▶ _TRY IT_: Search the material for "wait" and copy each line in which it is found.
────────────────
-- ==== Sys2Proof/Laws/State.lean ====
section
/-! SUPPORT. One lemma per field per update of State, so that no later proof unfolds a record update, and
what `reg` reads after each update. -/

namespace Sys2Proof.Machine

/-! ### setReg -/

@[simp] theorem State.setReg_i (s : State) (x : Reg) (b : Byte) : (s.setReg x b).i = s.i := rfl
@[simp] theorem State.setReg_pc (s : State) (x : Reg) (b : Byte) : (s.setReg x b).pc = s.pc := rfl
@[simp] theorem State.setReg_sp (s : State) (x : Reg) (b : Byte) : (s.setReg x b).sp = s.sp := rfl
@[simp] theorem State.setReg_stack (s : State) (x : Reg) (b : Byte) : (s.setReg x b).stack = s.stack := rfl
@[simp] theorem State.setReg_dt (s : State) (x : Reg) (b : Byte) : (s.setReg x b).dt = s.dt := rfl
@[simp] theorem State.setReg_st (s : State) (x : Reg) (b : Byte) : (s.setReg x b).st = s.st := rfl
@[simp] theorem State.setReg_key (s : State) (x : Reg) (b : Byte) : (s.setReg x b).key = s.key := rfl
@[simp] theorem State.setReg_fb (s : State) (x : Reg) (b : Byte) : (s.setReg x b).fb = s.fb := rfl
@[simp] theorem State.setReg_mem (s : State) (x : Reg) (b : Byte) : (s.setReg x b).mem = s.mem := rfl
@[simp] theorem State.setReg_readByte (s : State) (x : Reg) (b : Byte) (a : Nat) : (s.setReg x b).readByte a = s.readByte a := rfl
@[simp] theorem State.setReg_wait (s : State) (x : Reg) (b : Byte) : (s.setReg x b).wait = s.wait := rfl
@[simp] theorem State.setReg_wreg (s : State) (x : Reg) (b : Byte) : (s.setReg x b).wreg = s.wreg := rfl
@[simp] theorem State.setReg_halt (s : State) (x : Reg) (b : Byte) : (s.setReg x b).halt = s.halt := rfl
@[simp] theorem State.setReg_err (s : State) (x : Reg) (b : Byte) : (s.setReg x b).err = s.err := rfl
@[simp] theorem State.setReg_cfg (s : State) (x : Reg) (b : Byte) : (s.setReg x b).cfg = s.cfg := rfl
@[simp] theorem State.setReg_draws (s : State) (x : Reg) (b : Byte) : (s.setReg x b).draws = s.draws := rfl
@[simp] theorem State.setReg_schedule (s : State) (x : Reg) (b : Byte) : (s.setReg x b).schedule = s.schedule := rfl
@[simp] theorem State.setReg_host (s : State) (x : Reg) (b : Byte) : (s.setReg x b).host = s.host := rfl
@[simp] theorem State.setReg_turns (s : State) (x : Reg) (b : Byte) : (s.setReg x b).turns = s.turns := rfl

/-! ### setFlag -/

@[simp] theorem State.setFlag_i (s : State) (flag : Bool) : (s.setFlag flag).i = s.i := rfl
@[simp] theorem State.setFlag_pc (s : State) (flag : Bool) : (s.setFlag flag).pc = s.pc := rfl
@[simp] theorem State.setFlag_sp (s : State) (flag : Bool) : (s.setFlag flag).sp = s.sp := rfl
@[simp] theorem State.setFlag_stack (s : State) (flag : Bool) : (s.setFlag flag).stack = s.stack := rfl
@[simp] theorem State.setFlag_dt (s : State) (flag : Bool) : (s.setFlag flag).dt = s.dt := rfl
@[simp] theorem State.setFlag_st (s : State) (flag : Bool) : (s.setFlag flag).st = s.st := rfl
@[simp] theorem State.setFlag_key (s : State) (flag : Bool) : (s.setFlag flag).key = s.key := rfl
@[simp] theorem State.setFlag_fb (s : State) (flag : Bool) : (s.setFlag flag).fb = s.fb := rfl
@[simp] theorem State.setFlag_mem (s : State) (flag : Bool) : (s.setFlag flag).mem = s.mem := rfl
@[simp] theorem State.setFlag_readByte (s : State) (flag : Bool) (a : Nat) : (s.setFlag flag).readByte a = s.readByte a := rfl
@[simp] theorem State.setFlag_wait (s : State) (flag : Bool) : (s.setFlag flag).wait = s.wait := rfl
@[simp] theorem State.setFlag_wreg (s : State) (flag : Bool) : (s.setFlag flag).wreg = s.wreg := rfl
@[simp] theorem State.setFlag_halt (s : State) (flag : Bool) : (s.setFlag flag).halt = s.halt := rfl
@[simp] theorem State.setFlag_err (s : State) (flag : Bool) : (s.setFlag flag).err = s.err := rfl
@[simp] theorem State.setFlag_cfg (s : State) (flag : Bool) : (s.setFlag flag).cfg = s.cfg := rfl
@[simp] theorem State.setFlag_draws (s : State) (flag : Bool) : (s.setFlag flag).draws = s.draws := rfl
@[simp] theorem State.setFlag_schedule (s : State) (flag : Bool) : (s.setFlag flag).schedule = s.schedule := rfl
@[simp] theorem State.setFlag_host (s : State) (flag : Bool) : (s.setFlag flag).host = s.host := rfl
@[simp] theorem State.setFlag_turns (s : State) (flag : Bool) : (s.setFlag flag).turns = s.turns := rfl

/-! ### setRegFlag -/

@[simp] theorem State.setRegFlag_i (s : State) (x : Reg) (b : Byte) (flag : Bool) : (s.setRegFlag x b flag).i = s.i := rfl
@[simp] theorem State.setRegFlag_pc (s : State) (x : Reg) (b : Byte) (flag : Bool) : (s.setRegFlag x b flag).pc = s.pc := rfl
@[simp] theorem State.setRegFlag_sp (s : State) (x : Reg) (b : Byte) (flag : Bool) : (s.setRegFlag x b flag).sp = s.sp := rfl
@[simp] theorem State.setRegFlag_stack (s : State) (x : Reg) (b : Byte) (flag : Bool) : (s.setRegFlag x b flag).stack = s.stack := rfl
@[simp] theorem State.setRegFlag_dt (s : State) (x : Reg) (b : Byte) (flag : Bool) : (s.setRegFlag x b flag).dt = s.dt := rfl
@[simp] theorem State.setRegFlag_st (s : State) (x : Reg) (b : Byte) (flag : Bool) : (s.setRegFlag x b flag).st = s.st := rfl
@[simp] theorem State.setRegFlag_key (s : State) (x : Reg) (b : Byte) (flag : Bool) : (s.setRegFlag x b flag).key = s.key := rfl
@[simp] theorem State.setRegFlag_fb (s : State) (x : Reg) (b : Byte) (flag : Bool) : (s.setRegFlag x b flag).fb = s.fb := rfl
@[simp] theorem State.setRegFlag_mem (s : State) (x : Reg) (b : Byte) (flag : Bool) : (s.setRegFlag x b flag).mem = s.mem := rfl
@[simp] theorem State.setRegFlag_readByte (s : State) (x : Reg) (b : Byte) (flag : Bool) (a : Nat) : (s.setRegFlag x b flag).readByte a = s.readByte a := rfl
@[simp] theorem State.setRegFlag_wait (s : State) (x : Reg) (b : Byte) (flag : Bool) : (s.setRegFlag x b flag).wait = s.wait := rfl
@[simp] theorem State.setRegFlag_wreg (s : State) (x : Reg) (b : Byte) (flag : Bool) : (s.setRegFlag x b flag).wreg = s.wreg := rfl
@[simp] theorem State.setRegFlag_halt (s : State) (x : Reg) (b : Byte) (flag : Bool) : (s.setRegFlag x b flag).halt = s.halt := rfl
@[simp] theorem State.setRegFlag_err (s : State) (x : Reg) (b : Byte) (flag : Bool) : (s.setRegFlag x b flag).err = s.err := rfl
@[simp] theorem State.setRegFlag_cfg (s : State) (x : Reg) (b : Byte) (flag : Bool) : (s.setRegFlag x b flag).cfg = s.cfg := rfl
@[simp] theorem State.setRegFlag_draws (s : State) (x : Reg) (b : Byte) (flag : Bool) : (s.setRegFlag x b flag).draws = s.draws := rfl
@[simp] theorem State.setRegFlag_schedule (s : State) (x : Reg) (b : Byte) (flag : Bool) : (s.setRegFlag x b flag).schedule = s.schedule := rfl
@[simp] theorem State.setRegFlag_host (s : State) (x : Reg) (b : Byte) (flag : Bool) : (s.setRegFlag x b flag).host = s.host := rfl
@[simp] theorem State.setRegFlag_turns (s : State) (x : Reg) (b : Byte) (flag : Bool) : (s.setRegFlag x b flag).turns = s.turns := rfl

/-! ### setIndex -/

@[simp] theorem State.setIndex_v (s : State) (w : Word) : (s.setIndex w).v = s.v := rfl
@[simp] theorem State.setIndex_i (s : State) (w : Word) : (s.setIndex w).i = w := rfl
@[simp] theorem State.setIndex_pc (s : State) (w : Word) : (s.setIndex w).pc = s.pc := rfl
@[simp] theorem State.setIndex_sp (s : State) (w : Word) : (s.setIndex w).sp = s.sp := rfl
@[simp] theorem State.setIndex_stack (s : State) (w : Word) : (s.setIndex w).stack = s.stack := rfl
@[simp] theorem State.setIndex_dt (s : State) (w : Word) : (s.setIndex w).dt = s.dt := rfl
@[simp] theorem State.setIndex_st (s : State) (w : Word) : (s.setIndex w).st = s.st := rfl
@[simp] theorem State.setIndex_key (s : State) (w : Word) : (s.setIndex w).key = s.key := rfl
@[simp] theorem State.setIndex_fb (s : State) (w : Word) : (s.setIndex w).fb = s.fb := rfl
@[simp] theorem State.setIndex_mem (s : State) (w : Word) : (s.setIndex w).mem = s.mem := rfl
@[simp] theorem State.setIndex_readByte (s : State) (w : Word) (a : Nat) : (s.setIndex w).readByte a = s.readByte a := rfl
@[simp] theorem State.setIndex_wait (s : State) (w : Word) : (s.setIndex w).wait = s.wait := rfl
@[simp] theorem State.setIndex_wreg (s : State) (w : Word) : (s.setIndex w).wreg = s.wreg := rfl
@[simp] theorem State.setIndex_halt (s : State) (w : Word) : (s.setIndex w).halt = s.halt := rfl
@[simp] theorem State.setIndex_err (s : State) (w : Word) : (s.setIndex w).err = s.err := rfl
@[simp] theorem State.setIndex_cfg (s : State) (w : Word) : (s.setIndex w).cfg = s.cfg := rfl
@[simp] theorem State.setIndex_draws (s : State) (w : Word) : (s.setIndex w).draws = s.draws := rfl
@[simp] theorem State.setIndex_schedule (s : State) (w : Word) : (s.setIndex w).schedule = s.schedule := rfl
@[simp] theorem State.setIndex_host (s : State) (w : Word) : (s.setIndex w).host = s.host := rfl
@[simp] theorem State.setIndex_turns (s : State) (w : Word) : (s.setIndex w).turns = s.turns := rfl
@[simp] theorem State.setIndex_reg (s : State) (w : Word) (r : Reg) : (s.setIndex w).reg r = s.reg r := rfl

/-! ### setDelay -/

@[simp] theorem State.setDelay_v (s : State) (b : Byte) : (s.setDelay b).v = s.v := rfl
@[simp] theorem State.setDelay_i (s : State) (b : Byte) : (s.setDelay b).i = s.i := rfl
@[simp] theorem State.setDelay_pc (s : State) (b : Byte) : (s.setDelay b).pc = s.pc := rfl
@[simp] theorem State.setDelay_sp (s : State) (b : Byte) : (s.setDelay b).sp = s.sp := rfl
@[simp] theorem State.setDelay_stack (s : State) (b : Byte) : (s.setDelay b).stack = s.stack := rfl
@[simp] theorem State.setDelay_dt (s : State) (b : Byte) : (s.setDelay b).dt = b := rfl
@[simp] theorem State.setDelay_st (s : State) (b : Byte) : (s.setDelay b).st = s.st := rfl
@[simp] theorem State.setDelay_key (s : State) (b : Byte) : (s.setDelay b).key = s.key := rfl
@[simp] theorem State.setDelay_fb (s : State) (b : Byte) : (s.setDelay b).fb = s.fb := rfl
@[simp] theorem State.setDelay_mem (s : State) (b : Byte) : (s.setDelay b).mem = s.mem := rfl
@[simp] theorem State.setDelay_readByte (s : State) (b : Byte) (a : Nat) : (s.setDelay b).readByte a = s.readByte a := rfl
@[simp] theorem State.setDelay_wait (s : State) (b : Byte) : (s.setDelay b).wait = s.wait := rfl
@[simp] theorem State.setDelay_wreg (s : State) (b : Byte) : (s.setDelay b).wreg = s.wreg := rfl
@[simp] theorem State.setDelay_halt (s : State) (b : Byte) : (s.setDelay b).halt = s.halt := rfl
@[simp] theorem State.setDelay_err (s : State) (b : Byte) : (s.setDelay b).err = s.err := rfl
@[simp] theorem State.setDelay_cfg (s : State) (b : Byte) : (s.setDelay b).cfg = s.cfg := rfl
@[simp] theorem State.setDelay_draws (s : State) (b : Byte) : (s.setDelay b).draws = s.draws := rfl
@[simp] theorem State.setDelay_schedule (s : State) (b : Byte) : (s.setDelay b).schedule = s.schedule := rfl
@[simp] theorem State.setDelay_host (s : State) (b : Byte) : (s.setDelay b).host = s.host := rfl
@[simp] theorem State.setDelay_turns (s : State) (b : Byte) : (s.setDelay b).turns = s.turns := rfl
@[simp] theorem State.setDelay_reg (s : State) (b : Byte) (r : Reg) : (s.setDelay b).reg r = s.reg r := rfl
────────────────
▶ _SOLUTION FOR THIS EXERCISE_:
@[simp] theorem State.setReg_wait (s : State) (x : Reg) (b : Byte) : (s.setReg x b).wait = s.wait := rfl
@[simp] theorem State.setFlag_wait (s : State) (flag : Bool) : (s.setFlag flag).wait = s.wait := rfl
@[simp] theorem State.setRegFlag_wait (s : State) (x : Reg) (b : Byte) (flag : Bool) : (s.setRegFlag x b flag).wait = s.wait := rfl
@[simp] theorem State.setIndex_wait (s : State) (w : Word) : (s.setIndex w).wait = s.wait := rfl
@[simp] theorem State.setDelay_wait (s : State) (b : Byte) : (s.setDelay b).wait = s.wait := rfl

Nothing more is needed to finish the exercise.